— WHAT IS NEEDED —
Print, from the listing below, the lines starting at the line containing "let e := b.f 0x10 0 16" and ending at the line containing "done (pr ++ [recs, d])", exactly as they stand, and print nothing else.

— INPUT FOR THIS TASK —
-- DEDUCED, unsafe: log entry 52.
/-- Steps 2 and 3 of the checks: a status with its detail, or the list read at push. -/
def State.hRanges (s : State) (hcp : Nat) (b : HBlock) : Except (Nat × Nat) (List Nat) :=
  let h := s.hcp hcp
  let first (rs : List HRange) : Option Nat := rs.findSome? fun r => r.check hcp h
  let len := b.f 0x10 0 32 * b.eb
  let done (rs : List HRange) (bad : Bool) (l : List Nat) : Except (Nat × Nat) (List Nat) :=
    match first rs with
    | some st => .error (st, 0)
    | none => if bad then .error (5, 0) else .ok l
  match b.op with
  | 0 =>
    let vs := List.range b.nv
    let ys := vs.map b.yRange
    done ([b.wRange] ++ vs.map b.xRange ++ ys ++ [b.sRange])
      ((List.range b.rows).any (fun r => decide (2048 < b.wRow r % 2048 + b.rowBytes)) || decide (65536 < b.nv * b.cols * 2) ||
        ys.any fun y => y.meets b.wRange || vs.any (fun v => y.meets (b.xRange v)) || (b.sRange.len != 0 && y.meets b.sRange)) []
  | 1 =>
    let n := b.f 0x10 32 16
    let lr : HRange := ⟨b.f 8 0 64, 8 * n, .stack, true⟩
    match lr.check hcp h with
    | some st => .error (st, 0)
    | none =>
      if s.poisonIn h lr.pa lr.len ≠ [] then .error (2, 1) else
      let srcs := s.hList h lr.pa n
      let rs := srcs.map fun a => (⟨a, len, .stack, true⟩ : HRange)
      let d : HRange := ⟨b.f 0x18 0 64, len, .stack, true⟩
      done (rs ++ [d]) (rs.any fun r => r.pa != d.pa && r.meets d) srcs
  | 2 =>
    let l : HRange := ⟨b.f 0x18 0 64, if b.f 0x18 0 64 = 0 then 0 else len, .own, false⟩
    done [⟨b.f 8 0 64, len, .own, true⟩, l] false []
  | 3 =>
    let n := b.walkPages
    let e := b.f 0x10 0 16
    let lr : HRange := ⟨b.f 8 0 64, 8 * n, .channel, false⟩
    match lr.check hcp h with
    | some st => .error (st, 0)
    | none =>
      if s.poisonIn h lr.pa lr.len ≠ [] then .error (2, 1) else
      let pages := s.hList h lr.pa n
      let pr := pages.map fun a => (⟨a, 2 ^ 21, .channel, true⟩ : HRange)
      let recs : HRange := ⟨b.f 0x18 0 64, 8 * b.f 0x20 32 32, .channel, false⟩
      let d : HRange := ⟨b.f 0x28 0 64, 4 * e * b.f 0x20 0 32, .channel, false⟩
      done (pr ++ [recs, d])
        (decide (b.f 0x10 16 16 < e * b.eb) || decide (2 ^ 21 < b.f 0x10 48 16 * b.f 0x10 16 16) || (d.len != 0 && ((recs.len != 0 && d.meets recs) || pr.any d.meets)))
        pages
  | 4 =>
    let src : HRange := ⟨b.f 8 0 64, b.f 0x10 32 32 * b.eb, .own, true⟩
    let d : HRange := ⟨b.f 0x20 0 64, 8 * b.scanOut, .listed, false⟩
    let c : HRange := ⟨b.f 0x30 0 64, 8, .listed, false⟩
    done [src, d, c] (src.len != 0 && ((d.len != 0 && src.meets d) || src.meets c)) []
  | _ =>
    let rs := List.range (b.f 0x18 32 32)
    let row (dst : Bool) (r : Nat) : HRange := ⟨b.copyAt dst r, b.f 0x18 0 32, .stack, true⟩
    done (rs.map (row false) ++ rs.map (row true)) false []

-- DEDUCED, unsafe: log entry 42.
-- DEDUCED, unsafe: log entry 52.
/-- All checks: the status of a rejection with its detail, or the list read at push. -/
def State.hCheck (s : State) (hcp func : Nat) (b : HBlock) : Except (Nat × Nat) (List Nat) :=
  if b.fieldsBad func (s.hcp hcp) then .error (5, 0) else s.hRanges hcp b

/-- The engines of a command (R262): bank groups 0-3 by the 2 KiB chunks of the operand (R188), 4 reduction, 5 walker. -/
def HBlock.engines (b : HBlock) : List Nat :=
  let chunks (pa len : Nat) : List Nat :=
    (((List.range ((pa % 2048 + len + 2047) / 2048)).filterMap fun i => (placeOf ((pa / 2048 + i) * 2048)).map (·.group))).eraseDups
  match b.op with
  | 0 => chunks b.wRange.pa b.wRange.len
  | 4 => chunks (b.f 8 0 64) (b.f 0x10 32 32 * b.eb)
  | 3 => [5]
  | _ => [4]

— SOLUTION FOR THIS TASK —
    let e := b.f 0x10 0 16
    let lr : HRange := ⟨b.f 8 0 64, 8 * n, .channel, false⟩
    match lr.check hcp h with
    | some st => .error (st, 0)
    | none =>
      if s.poisonIn h lr.pa lr.len ≠ [] then .error (2, 1) else
      let pages := s.hList h lr.pa n
      let pr := pages.map fun a => (⟨a, 2 ^ 21, .channel, true⟩ : HRange)
      let recs : HRange := ⟨b.f 0x18 0 64, 8 * b.f 0x20 32 32, .channel, false⟩
      let d : HRange := ⟨b.f 0x28 0 64, 4 * e * b.f 0x20 0 32, .channel, false⟩
      done (pr ++ [recs, d])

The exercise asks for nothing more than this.